(Collected data)
*** Begin section ***

/-! ### Life cycle and tamper (16) -/

/-- The life-cycle commands: status, and the journalled operations, which wait for leave (16 R493 to R501). -/
def Claims.LifeCycleCommands : Prop := ∀ h iova target len data,
  Runs (.lcStatus h iova) (fun d c => d.grant c.dom 3 = true) (fun d _ => { outs := [(iova, lcRecord d)] }) (fun _ d => d) ∧
  Begins (.lcTransition h target iova len data)
    (fun d c => 1 ≤ target ∧ target ≤ 4 ∧ d.grant c.dom 3 = true ∧ d.jnlActive = false ∧
      ∃ m, d.lcMove target = some m ∧ (m.2.2 = true → ∀ b ∈ d.tamper.bits, b = false))
    (fun c d =>
      let m := (d.lcMove target).getD (1, 1, false)
      match firstFail (authFails d data len 1 target m.2.1) with
      | none => askLeave (.mram m.1 0) (d.onTamper (fun t => { t with
          lcCmd := some c, lcPlan := some (m.1, target), lcOld := d.lc }))
      | some e => deliver finishWork c (fail e) d) ∧
  Fails (.lcTransition h target iova len data)
    (fun d c => 1 ≤ target ∧ target ≤ 4 ∧ d.grant c.dom 3 = true ∧ d.lcMove target = none) eState ∧
  Begins (.lcSetSupervisor h target)
    (fun d c => target ≤ 32 ∧ c.dom = d.sup ∧ d.lc ≠ 4 ∧ d.tamper.locked = false ∧ d.jnlActive = false ∧ d.tamper.supCmd = none)
    (fun c d => askLeave (.mram 10 0) (d.onTamper (fun t => { t with supCmd := some (c, target) }))) ∧
  Begins (.lcDebugScrub h iova len data)
    (fun d c => d.grant c.dom 3 = true ∧ d.lc = 3 ∧ d.tamper.locked = false ∧ d.debugOpen = false ∧ d.jnlActive = false)
    (fun c d => match firstFail (authFails d data len 2 0 2) with
      | none => askLeave (.mram 2 0) (d.onTamper (fun t => { t with lcCmd := some c, lcPlan := some (2, 3), lcOld := d.lc }))
      | some e => deliver finishWork c (fail e) d)

/-- TAMPER_CONFIG, TAMPER_CLEAR and TAMPER_LOG_READ (16 R480, R481, R488). -/
def Claims.TamperCommands : Prop := ∀ h alarm cls low high mask first count iova,
  Runs (.tamperConfig h alarm cls low high)
    (fun d c => 2 ≤ alarm ∧ alarm ≤ 12 ∧ cls ≤ 3 ∧ levelsOk alarm low high = true ∧ d.grant c.dom 3 = true ∧ d.lc ≠ 4 ∧
      (d.lc = 3 → classFloors.getD (alarm - 2) 0 ≤ cls) ∧
      (d.tamper.bits.getD (alarm - 2) false = true → d.mram.classes.getD (alarm - 2) 0 ≤ cls))
    (fun _ _ => {})
    (fun _ d => (d.onMram (fun m => { m with
      classes := m.classes.set (alarm - 2) cls
      tempWarn := if alarm = 2 then (low, high) else m.tempWarn
      voltWarn := if alarm = 3 then (low, high) else m.voltWarn })).onVault (fun v => { v with
        bkClasses := if v.bkValid then v.bkClasses.set (alarm - 2) cls else v.bkClasses })) ∧
  Fails (.tamperConfig h alarm cls low high)
    (fun d c => 2 ≤ alarm ∧ alarm ≤ 12 ∧ cls ≤ 3 ∧ levelsOk alarm low high = true ∧ d.grant c.dom 3 = true ∧ d.lc = 3 ∧
      cls < classFloors.getD (alarm - 2) 0) eRange ∧
  Runs (.tamperClear h mask) (fun d c => mask < 2 ^ 11 ∧ d.grant c.dom 3 = true) (fun d _ => { value := (tamperClear mask d).1 })
    (fun _ d => (tamperClear mask d).2) ∧
  Runs (.tamperLogRead h first count iova) (fun d c => d.grant c.dom 3 = true ∧ (c.dom = dmCode → count ≤ 64))
    (fun d _ => { outs := [(iova, (List.range count).flatMap (fun i =>
      ((d.mram.log.find? (fun e => e.seq = (first + i) % 2 ^ 32)).map logImage).getD (zeros 16)))] }) (fun _ d => d)

/-- The life-cycle and tamper commands. -/
def Obligations.LifeCycleAndTamper : Prop := Claims.LifeCycleCommands ∧ Claims.TamperCommands

/-! ### Resumption (13 R415, R416) -/

/-- RESUME and ABORT of suspended work: RESUME tries the faulting access again, with a fresh walk where one is needed, ABORT ends the work with
E_FAULT and its progress mark. -/
def Claims.ResumeAbort : Prop := ∀ h unit what,
  (∀ w, Begins (.resume h 0 unit what)
    (fun d c => unit ∈ hostRings ∧ d.suspendedWork c.dom unit what = some w ∧
      xlat d c.dom (w.todo.headD (0, 0, false)).1 (w.todo.headD (0, 0, false)).2.2 = .walk)
    (fun c => putWork { w with state := .walking, resumer := some c })) ∧
  (∀ r, Begins (.resume h 0 unit what)
    (fun d c => unit ∈ hostRings ∧ d.suspendedWork c.dom unit what = none ∧ d.lkSuspended c.dom unit what = some r)
    (fun c => lkResume r c)) ∧
  (∀ m, Begins (.resume h 1 unit what)
    (fun d c => unit < 2 ∧ what.toNat < 256 ∧ d.suspendedFetch c.dom unit what.toNat = some m ∧
      xlat d m.dom (d.fetchIova m.dom m.handle) false = .walk)
    (fun c => setRec unit what.toNat { m with fetch := .walking, resumer := some c })) ∧
  (∀ m bus, Begins (.resume h 1 unit what)
    (fun d c => unit < 2 ∧ what.toNat < 256 ∧ d.suspendedFetch c.dom unit what.toNat = some m ∧
      xlat d m.dom (d.fetchIova m.dom m.handle) false = .ok bus)
    (fun c d => finish c {} (startFetch unit what.toNat d))) ∧
  Fails (.resume h 0 unit what)
    (fun d c => unit ∈ hostRings ∧ d.suspendedWork c.dom unit what = none ∧ d.lkSuspended c.dom unit what = none) eState ∧
  (∀ w, Runs (.abort h 0 unit what)
    (fun d c => unit ∈ hostRings ∧ d.suspendedWork c.dom unit what = some w) (fun _ _ => {})
    (fun _ d => finish w.cmd { status := eFault, value := w.progress } (dropWork w.cmd d))) ∧
  (∀ r, Runs (.abort h 0 unit what)
    (fun d c => unit ∈ hostRings ∧ d.suspendedWork c.dom unit what = none ∧ d.lkSuspended c.dom unit what = some r)
    (fun _ _ => {}) (fun _ d => lkDispatch (lkEnd r { status := eFault, value := r.mark } d))) ∧
  (∀ m, Runs (.abort h 1 unit what)
    (fun d c => unit < 2 ∧ what.toNat < 256 ∧ d.suspendedFetch c.dom unit what.toNat = some m) (fun _ _ => {})
    (fun _ => failFetch unit what.toNat 6)) ∧
  Fails (.abort h 0 unit what)
    (fun d c => unit ∈ hostRings ∧ d.suspendedWork c.dom unit what = none ∧ d.lkSuspended c.dom unit what = none) eState

/-- Work is suspended on a fault, resumed, aborted, or ended by the device after 1 s. -/
def Obligations.Suspension : Prop := Claims.FaultSuspends ∧ Claims.SuspensionEnds ∧ Claims.ResumeAbort

/-! ### Lookaside (10) -/

/-- Every lookaside job: a job that passes the checks of 10 R328 enters the cluster; one that fails completes with the
status of the first failing check and is counted. -/
def Obligations.LookasideCommands : Prop := ∀ i op h j, lookOf i = some (op, h, j) →
  Begins i (fun d c => d.lkBadPair op c.dom j = none ∧ lkCheck op c.dom j d = none) (fun c => lkAccept c j) ∧
  (∀ e, Runs i (fun d c => d.lkBadPair op c.dom j = none ∧ lkCheck op c.dom j d = some e) (fun _ _ => fail e)
    (fun c => bump 0x0E1 c.dom)) ∧
  (∀ n, Runs i (fun d c => d.lkBadPair op c.dom j = some n) (fun _ _ => fail eIntegrity)
    (fun c d => keyMismatch n (bump 0x0E1 c.dom d)))

/-! ### Register pages, rings and interrupts (13 R394 to R406, R417) -/

/-- The rows that act on the page of a slot, or end what they began, run for every domain that the slot shows, and a slot that
shows none takes nothing. Writes of a page's registers take the fields that 13 R396 gives them; BASE and SIZE of an enabled
ring are ignored, a read-only register and a place with no register take nothing, and the halves of a wide register take
effect with the upper one. Behind the slots lies the MSI-X table, whose vectors take address, data and mask, and what lies behind
it takes nothing (13 R384). -/
def Obligations.RegisterWrites : Prop := ∀ s ep slot k (v : BitVec 64), slot < 8 → s.dev.pageDom ep slot = some k →
  Does (.domainReset ep slot) s (domainReset k) ∧ (∀ j, Does (.domainResetDone j) s (domainResetDone j)) ∧
  (∀ r, Does (.ringEnable ep slot r) s (ringEnable k r) ∧ Does (.ringDisable ep slot r) s (ringDisable k r)) ∧
  (∀ mode, Does (.dtuModeWrite ep slot mode) s (dtuModeWrite k mode)) ∧
  (∀ all page, Does (.dtuInval ep slot all page) s (dtuInval k all page)) ∧ (∀ j, Does (.dtuInvalDone j) s (dtuInvalDone j)) ∧
  Does (.dtuErrClear ep slot) s (dtuErrClear k) ∧
  (∀ ep' slot' off width, slot' < 8 → s.dev.pageDom ep' slot' = none → Idles (.registerWrite ep' slot' off width v) s) ∧
  let narrow := fun off => Does (.registerWrite ep slot off 4 v) s
  let wide := fun off => Does (.registerWrite ep slot off 8 v) s
  let low := v.toNat % 2 ^ 32
  let addr := v.toNat / 2 ^ 12 % 2 ^ 40 * 2 ^ 12
  narrow 0x00C (fun d => d.onPage k (fun p => { p with
    fretOnly := low.testBit 31, interval := max 250 (min 100000 (low % 2 ^ 17)) })) ∧
  narrow 0x01C (fun d => dueSources k (d.onPage k (fun p => { p with msixMap := BitVec.ofNat 32 (low % 2 ^ 20) }))) ∧
  narrow 0x03C (fun d => d.onPage k (fun p => { p with holdoff := low % 2 ^ 16 })) ∧
  exec (.registerWrite ep slot 0x018 4 v) s = exec (.dtuModeWrite ep slot (low % 4)) s ∧
  (low.testBit 11 = false → narrow 0x008 (fun d => d.onPage k (fun p => { p with
    evtOverflow := p.evtOverflow && !low.testBit 12, ringErr := p.ringErr &&& ~~~(BitVec.ofNat 9 (low / 4)) }))) ∧
  (low = 2 ^ 11 → exec (.registerWrite ep slot 0x008 4 v) s = exec (.dtuErrClear ep slot) s) ∧
  (low = 2 → (s.dev.page k).enable = false → (s.dev.page k).ringEn = 0 → k < s.dev.host.doms.length →
    (∀ r, (s.dev.ring k r).fetch = .none) →
    exec (.registerWrite ep slot 0x004 4 v) s = exec (.domainReset ep slot) s) ∧
  wide 0x010 (fun d => d.onPage k (fun p => { p with dbrec := addr })) ∧
  wide 0x020 (fun d => d.onPage k (fun p => { p with dtuRoot := addr })) ∧
  exec (.registerWrite ep slot 0x028 8 v) s = exec (.dtuInval ep slot (v.getLsbD 63) (v.toNat / 2 ^ 12 % 2 ^ 36)) s ∧
  (∀ r < 9, (s.dev.page k).ringEn.getLsbD r = true →
    Idles (.registerWrite ep slot (0x40 + 16 * r) 8 v) s ∧ Idles (.registerWrite ep slot (0x48 + 16 * r) 4 v) s) ∧
  (∀ r < 9, (s.dev.page k).ringEn.getLsbD r = false →
    wide (0x40 + 16 * r) (fun d => d.onRing k r (fun x => { x with base := addr })) ∧
    narrow (0x48 + 16 * r) (fun d => d.onRing k r (fun x => { x with gen := low / 2 ^ 16, log2 := low % 32 }))) ∧
  (∀ off ∈ [0x000, 0x038, 0x0D0, 0xFFC], Idles (.registerWrite ep slot off 4 v) s) ∧
  Idles (.registerWrite ep slot 0x030 8 v) s ∧
  narrow 0x010 (fun d => d.onPage k (fun p => { p with half := some (0x010, BitVec.ofNat 32 v.toNat) })) ∧
  (∀ l : BitVec 32, (s.dev.page k).half = some (0x010, l) → narrow 0x014 (fun d => d.onPage k (fun p => { p with
    half := none, dbrec := (low * 2 ^ 32 + l.toNat) / 2 ^ 12 % 2 ^ 40 * 2 ^ 12 }))) ∧
  (∀ vec < 64,
    let entry := fun off f => Does (.registerWrite ep 8 (16 * vec + off) 4 v) s (fun d => d.onEp ep (fun p => { p with
      msix := modAt p.msix vec f }))
    entry 0 (fun x => { x with addr := BitVec.ofNat 64 (x.addr.toNat / 2 ^ 32 * 2 ^ 32 + low / 4 * 4) }) ∧
    entry 4 (fun x => { x with addr := BitVec.ofNat 64 (low * 2 ^ 32 + x.addr.toNat % 2 ^ 32) }) ∧
    entry 8 (fun x => { x with data := BitVec.ofNat 32 low }) ∧
    (low.testBit 0 = true → Does (.registerWrite ep 8 (16 * vec + 12) 4 v) s (fun d => d.onEp ep (fun p => { p with
      masked := p.masked ||| (1 <<< vec) }))) ∧
    (low.testBit 0 = false → exec (.registerWrite ep 8 (16 * vec + 12) 4 v) s = exec (.msixVectorUnmask ep vec) s)) ∧
  (∀ off width, 0x400 ≤ off → Idles (.registerWrite ep 8 off width v) s)

/-- Setting a ring's enable bit: its indexes are 0, its history is empty, DEV_INDEX 0 and the DEV_EPOCH of 13 R399 go to its
record; clearing it clears the bit and ends a fetch. A ring whose LOG2 is outside its range stops with its error bit set (13 R401, R405). -/
def Claims.RingRows : Prop := ∀ s ep slot k ring bus, s.dev.pageDom ep slot = some k → k < s.dev.host.doms.length →
  ring < 9 → (s.dev.dom k).rings.length = 9 →
  Does (.ringDisable ep slot ring) s (fun d => (endFetch k ring d).onPage k (fun p => { p with
    ringEn := p.ringEn &&& ~~~((1 : BitVec 9) <<< ring) })) ∧
  ((s.dev.page k).ringEn.getLsbD ring = true → Idles (.ringEnable ep slot ring) s) ∧
  ((s.dev.page k).ringEn.getLsbD ring = false → (s.dev.page k).dtuErr = false → (s.dev.dom k).held = [] →
    xlat s.dev k ((s.dev.page k).dbrec + 64 * ring + 8) true = .ok bus →
    ∃ t, exec (.ringEnable ep slot ring) s = .next t ∧ OnlyParts [.host, .wire, .cnt] s.dev t.dev ∧
      (t.dev.page k).ringEn = (s.dev.page k).ringEn ||| (1 <<< ring) ∧
      (t.dev.ring k ring).devIndex = 0 ∧ (t.dev.ring k ring).hostIndex = 0 ∧ (t.dev.ring k ring).history = [] ∧
      (∀ r, r ≠ ring → t.dev.ring k r = s.dev.ring k r) ∧ (∀ j, j ≠ k → t.dev.dom j = s.dev.dom j) ∧
      (ring = 2 → (t.dev.dom k).evtIndex = 0) ∧
      (log2Ok ring (s.dev.ring k ring).log2 = true →
        (t.dev.ring k ring).stopped = false ∧ (t.dev.page k).ringErr = (s.dev.page k).ringErr ∧
        t.dev.wire = .devIndex k ring bus ([0, 0, 0, 0, 0xFF, 0xFF] ++ leBytes (s.dev.ring k ring).gen 2) :: s.dev.wire) ∧
      (log2Ok ring (s.dev.ring k ring).log2 = false →
        (t.dev.ring k ring).stopped = true ∧ (t.dev.page k).ringErr = (s.dev.page k).ringErr ||| (1 <<< ring)))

*** End section ***

# The task
Word for word, restate the lines of the data above that fall between the line holding "(∀ r < 9, (s.dev.page k).ringEn.getLsbD r = false" and the line holding "narrow 0x010 (fun", inclusive, and no other lines.

# Result of the task
  (∀ r < 9, (s.dev.page k).ringEn.getLsbD r = false →
    wide (0x40 + 16 * r) (fun d => d.onRing k r (fun x => { x with base := addr })) ∧
    narrow (0x48 + 16 * r) (fun d => d.onRing k r (fun x => { x with gen := low / 2 ^ 16, log2 := low % 32 }))) ∧
  (∀ off ∈ [0x000, 0x038, 0x0D0, 0xFFC], Idles (.registerWrite ep slot off 4 v) s) ∧
  Idles (.registerWrite ep slot 0x030 8 v) s ∧
  narrow 0x010 (fun d => d.onPage k (fun p => { p with half := some (0x010, BitVec.ofNat 32 v.toNat) })) ∧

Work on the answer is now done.